theorem test_meets_CommandIssue :
    (∃ (s : State) (s1 : State) (c : CoreId) (rs1 : XReg) (rs2 : XReg) (v : Nat) (base : Nat) (ts : List (Target × Nat)) (l
     : List Byte) (s2 : State), s.canIssue c = true ∧ (s.core c).placing = none ∧ (s.core c).stalled = false ∧ v = ((s.core
     c).getX rs2).toNat ∧ base = ((s.core c).getX rs1).toNat ∧ base % 64 = 0 ∧ s.memCheck c false (pieces base (64 * fld v
     16 16)) = .ok ts s1 ∧ s1.coreReadAll c ts = (l, false, s2) ∧ fld v 10 6 = 0 ∧ fld v 32 32 = 0 ∧ fld v 16 16 ≠ 0 ∧
     s2.queueOn (fld v 0 4) (fld v 4 6) = true ∧ l.length = 64 * fld v 16 16 ∧ isScatter (ofBytes (l.take 64) % 256) = false
     ∧ s2.listBusy (fld v 0 4) (fld v 4 6) (srcCore c) = false ∧ fld v 16 16 + s2.queueOcc (fld v 0 4) (fld v 4 6) ≤
     s2.queueDepth (fld v 0 4) (fld v 4 6)) ∧
    (∃ (s : State) (s1 : State) (c : CoreId) (rs1 : XReg) (rs2 : XReg) (v : Nat) (base : Nat) (ts : List (Target × Nat)) (l
     : List Byte) (s2 : State), s.canIssue c = true ∧ (s.core c).placing = none ∧ (s.core c).stalled = false ∧ v = ((s.core
     c).getX rs2).toNat ∧ base = ((s.core c).getX rs1).toNat ∧ base % 64 = 0 ∧ s.memCheck c false (pieces base (64 * fld v
     16 16)) = .ok ts s1 ∧ s1.coreReadAll c ts = (l, false, s2) ∧ (fld v 10 6 ≠ 0 ∨ fld v 32 32 ≠ 0 ∨ fld v 16 16 = 0 ∨
     s2.queueOn (fld v 0 4) (fld v 4 6) = false)) ∧
    (∃ (s : State) (s1 : State) (c : CoreId) (rs1 : XReg) (rs2 : XReg) (v : Nat) (base : Nat) (ts : List (Target × Nat)) (l
     : List Byte) (s2 : State), s.canIssue c = true ∧ (s.core c).placing = none ∧ (s.core c).stalled = false ∧ v = ((s.core
     c).getX rs2).toNat ∧ base = ((s.core c).getX rs1).toNat ∧ base % 64 = 0 ∧ s.memCheck c false (pieces base (64 * fld v
     16 16)) = .ok ts s1 ∧ s1.coreReadAll c ts = (l, false, s2) ∧ fld v 10 6 = 0 ∧ fld v 32 32 = 0 ∧ fld v 16 16 ≠ 0 ∧
     s2.queueOn (fld v 0 4) (fld v 4 6) = true ∧ l.length = 64 * fld v 16 16 ∧ s2.queueDepth (fld v 0 4) (fld v 4 6) < fld v
     16 16 + s2.queueOcc (fld v 0 4) (fld v 4 6)) ∧
    (∃ (s : State) (s1 : State) (c : CoreId) (rs1 : XReg) (rs2 : XReg) (v : Nat) (base : Nat) (e : Nat) (ts : List (Target ×
     Nat)) (l : List Byte) (s2 : State), s.canIssue c = true ∧ (s.core c).placing = none ∧ (s.core c).stalled = false ∧ v =
     ((s.core c).getX rs2).toNat ∧ base = ((s.core c).getX rs1).toNat ∧ base % 64 = 0 ∧ s.memCheck c false (pieces base (64
     * fld v 16 16)) = .ok ts s1 ∧ s1.coreReadAll c ts = (l, false, s2) ∧ fld v 3 13 = 0 ∧ fld v 32 32 = 0 ∧ fld v 16 16 = 1
     ∧ e = homeOf c * 8 + fld v 0 3 ∧ s2.sengOn e = true ∧ (s2.seng e).placer = none ∧ (s2.seng e).queue.length < 64) ∧
    (∃ (s : State) (s1 : State) (c : CoreId) (rs1 : XReg) (rs2 : XReg) (v : Nat) (base : Nat) (e : Nat) (ts : List (Target ×
     Nat)) (l : List Byte) (s2 : State), s.canIssue c = true ∧ (s.core c).placing = none ∧ (s.core c).stalled = false ∧ v =
     ((s.core c).getX rs2).toNat ∧ base = ((s.core c).getX rs1).toNat ∧ base % 64 = 0 ∧ s.memCheck c false (pieces base (64
     * fld v 16 16)) = .ok ts s1 ∧ s1.coreReadAll c ts = (l, false, s2) ∧ fld v 3 13 = 0 ∧ fld v 32 32 = 0 ∧ fld v 16 16 ≠ 0
     ∧ fld v 16 16 ≤ 64 ∧ e = homeOf c * 8 + fld v 0 3 ∧ s2.sengOn e = true ∧ 64 < (s2.seng e).queue.length + fld v 16 16) ∧
    (∃ (s : State) (c : CoreId) (rs1 : XReg), s.canIssue c = true ∧ (s.core c).placing = none ∧ (s.core c).stalled = false ∧
     ((s.core c).getX rs1).toNat % 64 ≠ 0) ∧
    (∃ (s : State) (s1 : State) (c : CoreId) (rs1 : XReg) (rs2 : XReg) (v : Nat) (base : Nat) (ts : List (Target × Nat)) (l
     : List Byte) (s2 : State), s.canIssue c = true ∧ (s.core c).placing = none ∧ (s.core c).stalled = false ∧ v = ((s.core
     c).getX rs2).toNat ∧ base = ((s.core c).getX rs1).toNat ∧ base % 64 = 0 ∧ s.memCheck c false (pieces base (64 * fld v
     16 16)) = .ok ts s1 ∧ s1.coreReadAll c ts = (l, true, s2)) :=
  ⟨⟨{ wX [(1, 0x1000), (2, 0x10000)] with regs := [(pgStk 0 + 0x010, 1), (pgStk 0 + 0x100, 0x9), (pgSeng 0, 1)] ++ wR.regs },
    _, 0, 1, 2, _, _, _, _, _, by decide, by decide, by decide, rfl, rfl, by decide, rfl, rfl, by decide, by decide, by
    decide, by decide, by decide, by decide, by decide, by decide⟩,
   ⟨{ wX [(1, 0x1000), (2, 0x0)] with regs := [(pgStk 0 + 0x010, 1), (pgStk 0 + 0x100, 0x9), (pgSeng 0, 1)] ++ wR.regs },
    _, 0, 1, 2, _, _, _, _, _, by decide, by decide, by decide, rfl, rfl, by decide, rfl, rfl, by decide⟩,
   ⟨{ wX [(1, 0x1000), (2, 0x200000)] with regs := [(pgStk 0 + 0x010, 1), (pgStk 0 + 0x100, 0x9), (pgSeng 0, 1)] ++ wR.regs },
    _, 0, 1, 2, _, _, _, _, _, by decide, by decide, by decide, rfl, rfl, by decide, rfl, rfl, by decide, by decide, by
    decide, by decide, by decide, by decide⟩,
   ⟨{ wX [(1, 0x1000), (2, 0x10000)] with regs := [(pgStk 0 + 0x010, 1), (pgStk 0 + 0x100, 0x9), (pgSeng 0, 1)] ++ wR.regs },
    _, 0, 1, 2, _, _, _, _, _, _, by decide, by decide, by decide, rfl, rfl, by decide, rfl, rfl, by decide, by decide, by
    decide, rfl, by decide, by decide, by decide⟩,
   ⟨{ wX [(1, 0x1000), (2, 0x20000)] with regs := [(pgStk 0 + 0x010, 1), (pgStk 0 + 0x100, 0x9), (pgSeng 0, 1)] ++ wR.regs, sengs := [(0, { queue := List.replicate 63 wSD })] },
    _, 0, 1, 2, _, _, _, _, _, _, by decide, by decide, by decide, rfl, rfl, by decide, rfl, rfl, by decide, by decide, by
    decide, by decide, rfl, by decide, by decide⟩,
   ⟨wX [(1, 8)], 0, 1, by decide, by decide, by decide, by decide⟩,
   ⟨{ wX [(1, 0x1000), (2, 0x10000)] with regs := [(pgStk 0 + 0x010, 1), (pgStk 0 + 0x100, 0x9), (pgSeng 0, 1)] ++ wR.regs, poison := [64] },
    _, 0, 1, 2, _, _, _, _, _, by decide, by decide, by decide, rfl, rfl, by decide, rfl, rfl⟩⟩

theorem test_meets_CoreControl :
    (∃ (s : State) (c : CoreId) (op : OpRef), s.canIssue c = true ∧ (s.core c).active = some op ∧ (s.core c).mmaQ = [] ∧
     (s.core c).ranges = [] ∧ (s.core c).placing = none ∧ (s.core c).stalled = false ∧ (s.core c).fencing = none) ∧
    (∃ (s : State) (c : CoreId) (op : OpRef), s.coreOn c = true ∧ (s.core c).started = false ∧ (s.core c).wait ≠ .opEnd ∧
     (s.core c).preempted = none ∧ ((s.core c).active = some op ∨ ((s.core c).active = none ∧ (s.core c).prefetched = some
     op))) ∧
    (∃ (s : State) (c : CoreId), s.serves .cor = true ∧ bitOf s.boot.clusters.toNat (homeOf c) = true) ∧
    (∃ (s : State) (c : CoreId), s.serves .cor = true ∧ bitOf s.boot.clusters.toNat (homeOf c) = true ∧ s.fwLoaded 1 c =
     true ∧ s.enabled (pgCor c) = false) ∧
    (∃ (s : State) (c : CoreId), s.serves .cor = true ∧ bitOf s.boot.clusters.toNat (homeOf c) = true ∧ s.fwLoaded 1 c =
     false) ∧
    (∃ (s : State) (c : CoreId), s.serves .cor = true ∧ (s.core c).busy = true) ∧
    (∃ (s : State), s.serves .cor = true ∧ s.boot.unlocked.getLsbD 0 = true) ∧
    (∃ (s : State) (c : CoreId) (w : Nat), (s.core c).midway = some w) ∧
    (∃ (s : State) (c : CoreId) (w : Nat) (rd : XReg) (rs1 : XReg) (rs2 : XReg), (s.core c).midway = some w ∧ w ≠ (encodeEng
     (.bead .bst rd rs1 rs2)).1) ∧
    (∃ (s : State) (c : CoreId) (w : Nat) (rd : XReg) (rs1 : XReg) (rs2 : XReg), (s.core c).midway = some w ∧ w ≠ (encodeEng
     (.issue .sci rd rs1 rs2)).1) ∧
    (∃ (s : State) (c : CoreId) (i : Instr), s.serves .cor = true ∧ s.boot.unlocked.getLsbD 0 = false ∧ (i = .halt c ∨ i =
     .resume c ∨ i = .step c)) :=
  ⟨⟨wK { active := some wOp }, 0, _, by decide, rfl, by decide, by decide, by decide, by decide, by decide⟩,
   ⟨wK { active := some wOp }, 0, wOp, by decide, by decide, by decide, by decide, by decide⟩,
   ⟨wR, 0, by decide, by decide⟩,
   ⟨{ wB (fun b => { b with fetched := [(1, 0)] }) with regs := [] }, 0, by decide, by decide, by decide, by decide⟩,
   ⟨wR, 0, by decide, by decide, by decide⟩,
   ⟨wK { active := some wOp }, 0, by decide, by decide⟩,
   ⟨wB fun b => { b with unlocked := 1 }, by decide, by decide⟩,
   ⟨wK { midway := some 0 }, 0, 0, rfl⟩,
   ⟨wK { midway := some 0 }, 0, 0, 0, 0, 0, rfl, by decide⟩,
   ⟨wK { midway := some 0 }, 0, 0, 0, 0, 0, rfl, by decide⟩,
   ⟨wR, 0, .halt 0, by decide, by decide, by decide⟩⟩

theorem test_meets_Beads :
    ∃ (s : State) (s1 : State) (c : CoreId) (rs1 : XReg) (h : Nat) (b : Nat) (o : Bead), s.canIssue c = true ∧ syncTarget s
    c rs1 true = .ok (.bead h b, s1) ∧ o = s1.bead h b ∧ (∀ w ∈ (s1.home h).waiters, w.obj ≠ b) :=
  ⟨wX [(1, 0x30000000008)], _, 0, 1, _, _, _, by decide, rfl, rfl, by decide⟩

theorem test_meets_BeadHandOver :
    ∃ (s : State) (s1 : State) (c : CoreId) (d : CoreId) (rd : XReg) (rs1 : XReg) (rd' : XReg) (h : Nat) (b : Nat),
    s.canIssue c = true ∧ d ≠ c ∧ syncTarget s c rs1 true = .ok (.bead h b, s1) ∧ (s1.bead h b).st = 0 ∧ (s1.home h).waiters
    = [{ core := d, obj := b, kind := .bld, rd := rd'.val }] :=
  ⟨{ wX [(1, 0x30000000008)] with homes := [(0, { waiters := [⟨1, 1, .bld, 5⟩] })] }, _, 0, 1, 5, 1, 5, _, _, by decide, by
  decide, rfl, by decide, by decide⟩

theorem test_meets_Counters :
    ∃ (s : State) (s1 : State) (c : CoreId) (rs1 : XReg) (rs2 : XReg) (h : Nat) (k : Nat) (n : Nat) (o : Ctr) (write :
    Bool), s.canIssue c = true ∧ syncTarget s c rs1 write = .ok (.ctr h k, s1) ∧ o = s1.ctr h k ∧ n = fld ((s1.core c).getX
    rs2).toNat 0 16 ∧ o.value ≤ 0xFFFF ∧ (∀ w ∈ (s1.home h).waiters, w.obj ≠ 32768 + k) :=
  ⟨wX [(1, 0x30000040008), (2, 5)], _, 0, 1, 2, _, _, _, _, false, by decide, rfl, rfl, rfl, by decide, by decide⟩

theorem test_meets_ClaimsAndFiligree :
    (∃ (s : State) (s1 : State) (c : CoreId) (rs1 : XReg) (rs2 : XReg) (h : Nat) (b : Nat), s.canIssue c = true ∧ syncTarget
     s c rs1 true = .ok (.bead h b, s1) ∧ fld ((s1.core c).getX rs2).toNat 0 9 = 1 ∧ b < 32768 ∧ (s1.core c).taskid ≠ 0 ∧
     (s1.core c).ranges.length < 8 ∧ ((s1.bead h b).owner = 0 ∨ (s1.bead h b).owner = (s1.core c).taskid.toNat) ∧ (s1.bead h
     b).st ≠ 2) ∧
    (∃ (s : State) (s1 : State) (c : CoreId) (rs1 : XReg) (rs2 : XReg) (h : Nat) (b : Nat), s.canIssue c = true ∧ syncTarget
     s c rs1 true = .ok (.bead h b, s1) ∧ fld ((s1.core c).getX rs2).toNat 0 9 = 1 ∧ b < 32768 ∧ (s1.core c).taskid ≠ 0 ∧
     (s1.core c).ranges.length < 8 ∧ (s1.bead h b).owner ≠ 0 ∧ (s1.bead h b).owner ≠ (s1.core c).taskid.toNat) ∧
    (∃ (s : State) (c : CoreId) (rs1 : XReg) (n : Nat), s.canIssue c = true ∧ n = fld ((s.core c).getX rs1).toNat 0 5 ∧
     s.fgPart n c = true ∧ s.fgOn n = true ∧ (s.fgState n).broken = false ∧ (s.fgState n).arrived.contains c.val = false) ∧
    (∃ (s : State) (c : CoreId) (rs1 : XReg), s.canIssue c = true ∧ s.fgPart (fld ((s.core c).getX rs1).toNat 0 5) c = false) ∧
    (∃ (s : State) (c : CoreId) (rs1 : XReg) (n : Nat) (ph : Nat), s.canIssue c = true ∧ n = fld ((s.core c).getX rs1).toNat
     0 5 ∧ (s.core c).fgSeen.find? (·.1 == n) = some (n, ph) ∧ ph ≠ fgLost ∧ ph ≠ (s.fgState n).phase) ∧
    (∃ (s : State) (c : CoreId) (rs1 : XReg) (n : Nat), s.canIssue c = true ∧ n = fld ((s.core c).getX rs1).toNat 0 5 ∧
     (s.core c).fgSeen.find? (·.1 == n) = some (n, fgLost)) ∧
    (∃ (s : State) (c : CoreId) (rs1 : XReg) (n : Nat), s.canIssue c = true ∧ n = fld ((s.core c).getX rs1).toNat 0 5 ∧
     (s.core c).fgSeen.find? (·.1 == n) = some (n, (s.fgState n).phase) ∧ (s.fgState n).phase < 65536 ∧ s.fgOn n = true ∧
     (s.fgState n).broken = false) ∧
    (∃ (s : State) (c : CoreId) (rs1 : XReg) (n : Nat), s.canIssue c = true ∧ n = fld ((s.core c).getX rs1).toNat 0 5 ∧
     s.fgPart n c = true ∧ s.fgOn n = true ∧ (s.fgState n).broken = false ∧ (s.fgState n).arrived.contains c.val = false) ∧
    (∃ (s : State) (ch : FgChan) (c : CoreId) (rd : XReg), s.fgOn ch = true ∧ (s.fgState ch).broken = false ∧ (s.fgCores
     ch).isEmpty = false ∧ s.fgAllCores ch = true ∧ (s.fgStacksDone ch).length = (s.fgStacks ch).length ∧ (s.fgState
     ch).waiters = [(c.val, rd.val, fgSyncRel)]) ∧
    (∃ (s : State) (c : CoreId) (scope : FenceScope), s.canIssue c = true ∧ (s.core c).fencing = none ∧ (scope = .core ∨
     scope = .cluster ∨ scope = .die ∨ (s.seqTx.any fun p => p.1 / 32 == srcCore c) = false)) ∧
    (∃ (s : State) (c : CoreId) (x : Nat), s.canIssue c = true ∧ (s.core c).fencing = none ∧ (s.seqTx.any fun p => p.1 / 32
     == srcCore c) = true ∧ s.firstStack = some x) :=
  ⟨⟨{ wK { x := [(1, 0x30000000008), (2, 1)], taskid := 3 } with homes := [(0, {})] }, _, 0, 1, 2, _, _, by decide, rfl, by
    decide, by decide, by decide, by decide, by decide, by decide⟩,
   ⟨{ wK { x := [(1, 0x30000000008), (2, 1)], taskid := 3 } with homes := [(0, { beads := [(1, { owner := 7 })] })] }, _,
    0, 1, 2, _, _, by decide, rfl, by decide, by decide, by decide, by decide, by decide, by decide⟩,
   ⟨wP [(fgBase 0, 1), (fgBase 0 + 4, 1), (pgSyn 0 + 0x100, 1)], 0, 0, _, by decide, rfl, by decide, by decide, by decide,
    by decide⟩,
   ⟨wR, 0, 0, by decide, by decide⟩,
   ⟨wK { fgSeen := [(0, 3)] }, 0, 0, _, _, by decide, rfl, rfl, by decide, by decide⟩,
   ⟨wK { fgSeen := [(0, fgLost)] }, 0, 0, 0, by decide, by decide, rfl⟩,
   ⟨{ wP [(fgBase 0, 1), (fgBase 0 + 4, 1), (pgSyn 0 + 0x100, 1)] with cores := [(0, { fgSeen := [(0, 0)] })] }, 0, 0, _,
    by decide, rfl, by decide, by decide, by decide, by decide⟩,
   ⟨wP [(fgBase 0, 1), (fgBase 0 + 4, 1), (pgSyn 0 + 0x100, 1)], 0, 0, _, by decide, rfl, by decide, by decide, by decide,
    by decide⟩,
   ⟨{ wP [(fgBase 0, 1), (fgBase 0 + 4, 1), (pgSyn 0 + 0x100, 1)] with fg := [(0, { arrived := [0], waiters := [(0, 5, fgSyncRel)] })] },
    0, 0, 5, by decide, by decide, by decide, by decide, by decide, by decide⟩,
   ⟨wR, 0, .core, by decide, by decide, by decide⟩,
   ⟨{ wP [(pgStk 0 + 0x010, 1)] with seqTx := [(0, 1)] }, 0, _, by decide, by decide, by decide, rfl⟩⟩

theorem test_meets_LongWaits :
    (∃ (s : State) (c : CoreId), (s.core c).wait = .sync ∧ s.rfld (pgSyn (homeOf c) + 0x044) 0 16 ≠ 0) ∧
    (∃ (s : State) (c : CoreId), ((s.core c).wait ≠ .sync ∨ s.rfld (pgSyn (homeOf c) + 0x044) 0 16 = 0)) ∧
    (∃ (s : State) (c : CoreId) (o : Nat) (kind : Nat), s.waitInfo c = some (o, kind) ∧ s.rbit (pgSyn (homeOf c) + 0x040) 0
     = true ∧ (s.core c).wait = .sync ∧ (s.core c).hangSeen = false ∧ s.rbit (pgSyn (homeOf c) + 0x050) 0 = false) ∧
    (∃ (s : State) (s1 : State) (j : DispSlot) (d : Disp) (h : Nat) (k : Nat) (x : Nat), s.disp j = some d ∧ d.ready = true
     ∧ d.destDone = false ∧ d.hangSeen = false ∧ s.counterAt (d.f 96 8) = (some (h, k, x), s1) ∧ s.rbit (pgSyn h + 0x040) 0
     = true ∧ s.rbit (pgSyn h + 0x050) 0 = false) ∧
    (∃ (s : State) (c : CoreId), (s.core c).hangSeen = true) ∧
    (∃ (s : State) (h : HomeId) (v : Word) (b : Nat), s.serves .syn = true ∧ s.boot.unlocked.getLsbD 1 = true ∧ fld v.toNat
     0 2 = 0 ∧ b = fld (s.reg (pgSyn h + 0x05C)) 0 15 ∧ bitOf (s.reg (pgSyn h + 0x05C)) 15 = false ∧ (∀ w ∈ (s.home
     h).waiters, w.obj ≠ b)) ∧
    (∃ (s : State), s.serves .syn = true ∧ s.boot.unlocked.getLsbD 1 = false) :=
  ⟨⟨wK { wait := .sync }, 0, by decide, by decide⟩,
   ⟨wR, 0, by decide⟩,
   ⟨{ wK { wait := .sync } with homes := [(0, { waiters := [⟨0, 5, .bld, 1⟩] })] }, 0, _, _, rfl, by decide, by decide, by
    decide, by decide⟩,
   ⟨{ wDisp { queue := 0, body := 0x40040000000000000000000000000000000000000000000000000000000000000000000000000000000000000000000000000000000000000000000000000000000000000000000000000000000000000000000000000000000000000000000000000000, ready := true } with regs := (pgSyn 0 + 0x040, 1) :: wR.regs },
    _, 0, _, 0, 0, 0, rfl, by decide, by decide, by decide, rfl, by decide, by decide⟩,
   ⟨wK { hangSeen := true }, 0, by decide⟩,
   ⟨wB fun b => { b with unlocked := 2 }, 0, 0, _, by decide, by decide, by decide, rfl, by decide, by decide⟩,
   ⟨wR, by decide, by decide⟩⟩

***

_Task item_
Print exactly the lines above, between the one holding "0, .core, by" and the one holding "(∃ (s : State) (c : CoreId), (s.core c).wait", inclusive, and nothing besides.

_Solution below_
   ⟨wR, 0, .core, by decide, by decide, by decide⟩,
   ⟨{ wP [(pgStk 0 + 0x010, 1)] with seqTx := [(0, 1)] }, 0, _, by decide, by decide, by decide, rfl⟩⟩

theorem test_meets_LongWaits :
    (∃ (s : State) (c : CoreId), (s.core c).wait = .sync ∧ s.rfld (pgSyn (homeOf c) + 0x044) 0 16 ≠ 0) ∧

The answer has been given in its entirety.